Откройте актуальную версию документа прямо сейчас
Если вы являетесь пользователем интернет-версии системы ГАРАНТ, вы можете открыть этот документ прямо сейчас или запросить по Горячей линии в системе.
Приложение N 3
к приказу Минздрава СССР
от 2 августа 1978 г. N 720
Инструкция
по бактериологическому обследованию на выявление носителей
патогенного стафилококка и проведению санации *
1. Общие положения
1.1. Инструкция предназначена:
Для руководителей:
- лечебно-профилактических учреждений, в составе которых имеются отделения хирургического профиля, палаты или отделения реанимации и интенсивной терапии;
- для работников санитарно-эпидемиологических станций;
- для работников бактериологических лабораторий.

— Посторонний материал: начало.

/-- One event takes one answer, and the device completes at its end where the answer says so. -/
theorem CompletesWithin.event {m : Nat} {d : Device} {a : Answer} {l : List Answer}
    (h : CompletesWithin (m + 1) d (a :: l)) (c : Nat) : CompletesWithin m (d.complete c a.after) l := by
  rcases h with hd | ⟨j, b, hj, hlt, hnow⟩
  · exact .inl (Device.complete_busy_of_idle hd c _)
  · cases j with
    | zero =>
      obtain rfl : a = b := by simpa using hj
      rcases Device.complete_cases c a.after d with he | ⟨-, -, he⟩
      · cases hd : d.busy with
        | false => exact .inl (Device.complete_busy_of_idle hd c _)
        | true => exact .inl (Device.complete_quiet c hnow hd).1
      · exact .inl (by rw [he])
    | succ j => exact .inr ⟨j, b, hj, by omega, hnow⟩

/-- A wait of at most `f` status reads takes at most `2 * f - 1` answers: no delay follows the last read (R153). -/
theorem pollLoop_answers {f : Nat} {s : State} (hf : 0 < f) (hc : s.pollCnt + f = Config.pollBound) :
    ∃ k, k ≤ 2 * f - 1 ∧ (pollLoop f s).2.answers = s.answers.drop k := by
  induction f generalizing s with
  | zero => exact absurd hf (by simp)
  | succ f ih =>
    have hpoll : (poll s).2.answers = s.answers.drop 1 :=
      (micro_answers .readStatus1 { s with pollCnt := s.pollCnt + 1 }).trans List.drop_one.symm
    have hcnt : (poll s).2.pollCnt = s.pollCnt + 1 := poll_pollCnt s
    cases ho : pollOutcome (poll s).1 (poll s).2 with
    | ended r => exact ⟨1, by omega, by rw [pollLoop_ended ho, hpoll]⟩
    | again =>
      have hne := (pollOutcome_again ho).2.2
      obtain ⟨k, hk, he⟩ := ih (s := delayUs (poll s).2.cfg.pollDelayUs (poll s).2) (by omega)
        (by rw [delayUs_pollCnt]; omega)
      refine ⟨k + 2, by omega, ?_⟩
      rw [pollLoop_again ho, he, delayUs_answers, hpoll, List.tail_drop, List.drop_drop, Nat.add_comm]

theorem waitIdle_answers (s : State) : ∃ k, k ≤ 999 ∧ (waitIdle s).2.answers = s.answers.drop k :=
  pollLoop_answers (f := 500) (s := { s with pollCnt := 0 }) (by omega) rfl

/-- A wait with good answers ends with `Ok` if the device is idle or completes before the last status read. -/
theorem Facing.pollLoop_ok {s u : State} {d : Device} (h : Facing s u d) (hp : s.cfg.wf = true) {f : Nat} (hf : 0 < f)
    (hc : u.pollCnt + f = Config.pollBound) (hsup : Supplied (2 * f - 1) u)
    (hin : CompletesWithin (2 * (f - 1)) d u.answers) : (Machine.pollLoop f u).1 = .ok := by
  induction f generalizing u d with
  | zero => exact absurd hf (by simp)
  | succ f ih =>
    obtain ⟨a, rest, hans, hok, hnext⟩ := hsup.cons (n := 2 * f)
    have hpoll := h.poll hp
    have hbit := h.busyBit_poll hp (hnext ▸ hok)
    have hread := (poll_ok_iff u).mpr (hnext ▸ hok)
    have hcnt : (Machine.poll u).2.pollCnt = u.pollCnt + 1 := poll_pollCnt u
    have hanswers : (Machine.poll u).2.answers = rest :=
      (micro_answers .readStatus1 { u with pollCnt := u.pollCnt + 1 }).trans (congrArg List.tail hans)
    rw [hnext] at hpoll hbit
    have hbefore := hin.before (3 * u.free) a.before
    generalize d.complete (3 * u.free) a.before = e at hpoll hbit hbefore
    cases hidle : e.busy with
    | false =>
      rw [pollLoop_ended (r := .ok) (by simp [pollOutcome, hread, hbit, hidle])]
    | true =>
      cases f with
      | zero =>
        rcases hbefore with he | ⟨j, b, -, hj, -⟩
        · simp [he] at hidle
        · simp at hj
      | succ f =>
        obtain ⟨a', rest', hrest, -, hnext'⟩ := (hsup.tail (t := (Machine.poll u).2) (n := 2 * f + 2)
          (by rw [hanswers, hans]; rfl)).cons
        have hagain : pollOutcome (Machine.poll u).1 (Machine.poll u).2 = .again := by
          rw [hread]
          exact pollOutcome_busy (hbit.trans hidle) (by omega)
        rw [pollLoop_again hagain]
        refine ih (hpoll.delayUs _) (by omega) (by rw [delayUs_pollCnt]; omega)
          (hsup.drop (m := 2) (k := 2) ?_ le_rfl) ?_
        · rw [delayUs_answers, hanswers, hans, List.drop_succ_cons, List.drop_one]
        · rw [delayUs_answers, hrest, hnext']
          rw [hans, ← hanswers, hrest] at hbefore
          exact (hbefore.event _).event _

theorem Facing.waitIdle_ok {s u : State} {d : Device} (h : Facing s u d) (hp : s.cfg.wf = true)
    (hsup : Supplied 999 u) (hin : CompletesWithin 998 d u.answers) : (Machine.waitIdle u).1 = .ok :=
  Facing.pollLoop_ok (u := { u with pollCnt := 0 }) (f := 500) ⟨h.cfg, h.descriptor, h.env⟩ hp (by omega) rfl
    ⟨hsup.enough, hsup.good⟩ hin

/-- On an idle device a wait with a good answer is one status read. -/
theorem Facing.waitIdle_idle {s u : State} {d : Device} (h : Facing s u d) (hp : s.cfg.wf = true) (hd : d.busy = false)
    (hok : (nextAnswer u).ok = true) :
    (Machine.waitIdle u).1 = .ok ∧ (Machine.waitIdle u).2.answers = u.answers.tail := by
  have hbit := Facing.busyBit_poll (u := { u with pollCnt := 0 }) ⟨h.cfg, h.descriptor, h.env⟩ hp hok
  rw [Device.complete_busy_of_idle hd] at hbit
  have hread := (poll_ok_iff { u with pollCnt := 0 }).mpr hok
  have hwait : Machine.waitIdle u = Machine.pollLoop (499 + 1) { u with pollCnt := 0 } := rfl
  rw [hwait, pollLoop_ended (r := .ok) (by simp [pollOutcome, hread, hbit])]
  exact ⟨rfl, micro_answers .readStatus1 _⟩

theorem andThen_of_ok {x : Result × State} {k : State → Result × State} (h : x.1 = .ok) : andThen x k = k x.2 := by
  unfold andThen
  rw [h]

/-- A part of a bracket that ends with `Ok` in a state `P`, and what then does the same for `Q`. -/
theorem andThen_good {P Q : State → Prop} {x : Result × State} {k : State → Result × State} (hx : x.1 = .ok ∧ P x.2)
    (hk : ∀ v, P v → (k v).1 = .ok ∧ Q (k v).2) : (andThen x k).1 = .ok ∧ Q (andThen x k).2 := by
  rw [andThen_of_ok hx.1]
  exact hk _ hx.2

/-- A bracket on the device `d`, with at least `n` good answers left, the first `k` of `l` used. -/
structure Going (s : State) (l : List Answer) (d : Device) (n k : Nat) (v : State) : Prop where
  facing : Facing s v d
  supplied : Supplied n v
  answers : v.answers = l.drop k

theorem Going.tail {s v t : State} {l : List Answer} {d e : Device} {n k : Nat} (h : Going s l d (n + 1) k v)
    (ht : Facing s t e) (hans : t.answers = v.answers.tail) : Going s l e n (k + 1) t :=
  ⟨ht, h.supplied.tail hans, by rw [hans, h.answers, List.tail_drop]⟩

/-- The command's work is in progress, and done before the last status read of the second wait. -/
def Working (s : State) (l : List Answer) (n : Nat) (v : State) : Prop :=
  ∃ e, Going s l e n 3 v ∧ CompletesWithin 998 e v.answers

section
variable {s v : State} {l : List Answer} {d : Device} {n : Nat} {c : BracketCmd}
variable (hp : s.cfg.wf = true) (hd : d.busy = false)
include hp hd

theorem Going.enable (h : Going s l d (n + 1) 0 v) :
    (writeEnable (setSeq .writeEnable v)).1 = .ok ∧
      Going s l { d with wel := true } n 1 (writeEnable (setSeq .writeEnable v)).2 :=
  ⟨(micro_ok_iff _ _).mpr h.supplied.ok,
    h.tail ((h.facing.setSeq .writeEnable).enable hp hd h.supplied.ok) (micro_answers ..)⟩

theorem Going.idleWait (h : Going s l d (n + 1) 1 v) :
    (waitIdle (setSeq .waitIdlePre v)).1 = .ok ∧ Going s l d n 2 (waitIdle (setSeq .waitIdlePre v)).2 := by
  obtain ⟨e, hf, he, -⟩ := (h.facing.setSeq .waitIdlePre).waitIdle hp
  obtain ⟨hok, hans⟩ := (h.facing.setSeq .waitIdlePre).waitIdle_idle hp hd h.supplied.ok
  exact ⟨hok, h.tail (he.eq_of_idle hd ▸ hf) hans⟩

/-- The command of the bracket, and when the device then completes. -/
theorem Going.issue (hwel : d.wel = true) (hin : d.holds c.busOp (descriptor s c.busOp) = true)
    (hdone : ∃ j a, l[j]? = some a ∧ 2 ≤ j ∧ j ≤ 1000 ∧ a.after.now = true) (h : Going s l d (n + 1) 2 v) :
    (micro c.busOp (setSeq .issueCommand v)).1 = .ok ∧
      Working s l n (micro c.busOp (setSeq .issueCommand v)).2 := by
  have hissue := (h.facing.setSeq .issueCommand).issue (c := c) hp hd hwel hin h.supplied.ok
  obtain ⟨a, rest, hans, -, hnext⟩ := h.supplied.cons
  have hwithin : CompletesWithin 999 (d.start (workFor d.size s c)) (a :: rest) := by
    obtain ⟨j, b, hj, hlo, hhi, hnow⟩ := hdone
    refine .inr ⟨j - 2, b, ?_, by omega, hnow⟩
    rw [← hans, h.answers, List.getElem?_drop, ← hj, Nat.add_sub_cancel' hlo]
  refine ⟨(micro_ok_iff _ _).mpr h.supplied.ok, _, h.tail hissue (micro_answers ..), ?_⟩
  rw [micro_answers, setSeq_answers, hans, show nextAnswer (setSeq .issueCommand v) = a from hnext]
  exact hwithin.event _

end

/-- The second wait: the device completes in time. -/
theorem Working.lastWait {s v : State} {l : List Answer} {n : Nat} (hp : s.cfg.wf = true)
    (h : Working s l (n + 999) v) :
    (waitIdle (setSeq .waitIdlePost v)).1 = .ok ∧ Supplied n (waitIdle (setSeq .waitIdlePost v)).2 := by
  obtain ⟨e, h, hin⟩ := h
  obtain ⟨m, hm, hans⟩ := waitIdle_answers (setSeq .waitIdlePost v)
  have hall : Supplied 999 v := ⟨(Nat.le_add_left 999 n).trans h.supplied.enough, h.supplied.good⟩
  exact ⟨(h.facing.setSeq .waitIdlePost).waitIdle_ok hp ⟨hall.enough, hall.good⟩ hin, h.supplied.drop hans hm⟩

/-- Under the premises of R74 (e) a bracket ends with `Ok`, after at most 1003 events. -/
theorem writeSeq_supplied {s u : State} {d : Device} (h : Facing s u d) (hp : s.cfg.wf = true) (hd : d.busy = false)
    {c : BracketCmd} (hin : d.holds c.busOp (descriptor s c.busOp) = true) {n : Nat} (hsup : Supplied (n + 1003) u)
    (hdone : ∃ j a, u.answers[j]? = some a ∧ 2 ≤ j ∧ j ≤ 1000 ∧ a.after.now = true) :
    (writeSeq c u).1 = .ok ∧ Supplied n (writeSeq c u).2 := by
  have hstart : Going s u.answers d (n + 1003) 0 u := ⟨h, hsup, rfl⟩
  refine andThen_good (hstart.enable (n := n + 1002) hp hd) fun v h1 => ?_
  refine andThen_good (h1.idleWait (n := n + 1001) (d := { d with wel := true }) hp hd) fun v h2 => ?_
  refine andThen_good (h2.issue (n := n + 1000) (d := { d with wel := true }) hp hd rfl hin hdone) fun v h3 => ?_
  refine andThen_good (h3.lastWait (n := n + 1) hp) fun v h4 => ?_
  exact ⟨(micro_ok_iff _ _).mpr h4.ok, h4.tail (micro_answers ..)⟩

/-- The same of the whole operation. -/
theorem runBracket_supplied {s : State} {d : Device} {c : BracketCmd} {n : Nat} (hp : s.cfg.wf = true)
    (he : s.env = .reference d) (hd : d.busy = false) (hin : reaches c.busOp s = true)
    (h : completesInTime (n + 1003) s) : (runBracket c s).res = .ok ∧ Supplied n (runBracket c s) := by
  obtain ⟨henough, hgood, hdone⟩ := h
  have hstart : Facing s (enter (.writeClass c) .writeEnable s) d := ⟨rfl, fun _ => rfl, he⟩
  obtain ⟨hok, hleft⟩ := writeSeq_supplied hstart hp hd (reaches_reference he _ ▸ hin) ⟨henough, hgood⟩ hdone
  exact ⟨hok, hleft.enough, hleft.good⟩

end Sys2Proof.Machine

namespace Sys2Proof.Machine

/-! ## Erasing and programming end to end (R68) -/

/-- The premises of R74 (e) speak of the answers alone. -/
theorem completesInTime_latched {n : Nat} {s : State} (i : Instr) (h : completesInTime n s) :
    completesInTime n (latched i s) := by
  unfold completesInTime
  rwa [latched_answers]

1.2. В последние два десятилетия наблюдается рост внутрибольничных инфекций, одним из возбудителей которых является патогенный стафилококк.
1.3. По принятой классификации семейством Micrococaccas включает 3 рода: Micrococaccas, Staphylococcus, Planococcus
1.4. Для медицинской практики наиболее важно дифференцировать стафилококки от микрококков, которые имеют сходную со стафилококком морфологию клеток и нередко выделяются из одних и тех же объектов.
1.5. Род Syaphylococcus состоит из трех видов: St.aureus, St.epidermidis, St.saprophyticus.
1.6. В настоящее время четко показано этиологическое значение при гнойно-септических заболеваниях вида St.aureus.
Роль вида St.epidermidis значительно меньше и возможна у ослабленных больных, лиц, страдающих диабетом, получающих большие дозы рентгено - и радиотерапии, а также при заболеваниях мочевыводящих путей.
1.7. Распространение стафилококковой инфекции происходит воздушно-капельным и контактными путями.
1.8. Основным источником стафилококковой инфекции в лечебно-профилактических учреждениях является человек/больной или здоровый бактерионоситель) из числа:
- больных гнойно-септическими острыми и хроническими процессами,
- медицинского и обслуживающего персонала (с локализацией возбудителя на слизистых оболочках носа, зева, на коже и в раневой поверхности).
1.9. Одной из мер профилактики внутрибольничных осложнений является своевременная изоляция больных и выявление носителей патогенного стафилококка с последующей санацией.
2. Организационные мероприятия по выявлению бактерионосителей
2.1. Каждый сотрудник, поступающий на работу в лечебно-профилактическое учреждение, проходит полный медицинский осмотр и включающий обследование отоларингологом и стоматологом.
2.2. Работающий персонал должен быть взят под диспансерное наблюдение для своевременного выявления и излечения кариозных зубов, хронических воспалительных очагов в верхних дыхательных путях и ротовой полости, субтрофических состояний слизистых носа и зева, а также своевременного выявления носительства персоналом St.aureus (1 раз в 6 месяцев - плановое обследование).
2.3. При проведении плановых бактериологических обследований обязательным является исследование слизи из передних отделов носа. Исследование слизи зева может проводиться выборочно.Забор материала проводит старшая сестра лечебно-профилактического учреждения. Результаты плановых бактериологических исследований и обследований ЛОРспециалистом и стоматологом должны четко фиксироваться в индивидуальной карте сотрудника лечебно-профилактического учреждения.
2.4. Приготовление санирующих средств осуществляют аптеки лечебно-профилактических учреждений.
2.5. Перед проведением санации носители проходят обязательную консультацию у специалистов отоларингологов, т.н. в определенной проценте они страдают аллергическими или хроническими заболеваниями верхних дыхательных путей, тонзиллитами и т.д., требующими обязательного специального лечения.
3. Исследование отделяемого верхних дыхательных путей
3.1. Обязательному бактериологическому исследованию подвергают слизь из передних отделов носа; исследование слизи из зева проводят по показаниям, прежде всего при наличии воспалительных процессов в зеве.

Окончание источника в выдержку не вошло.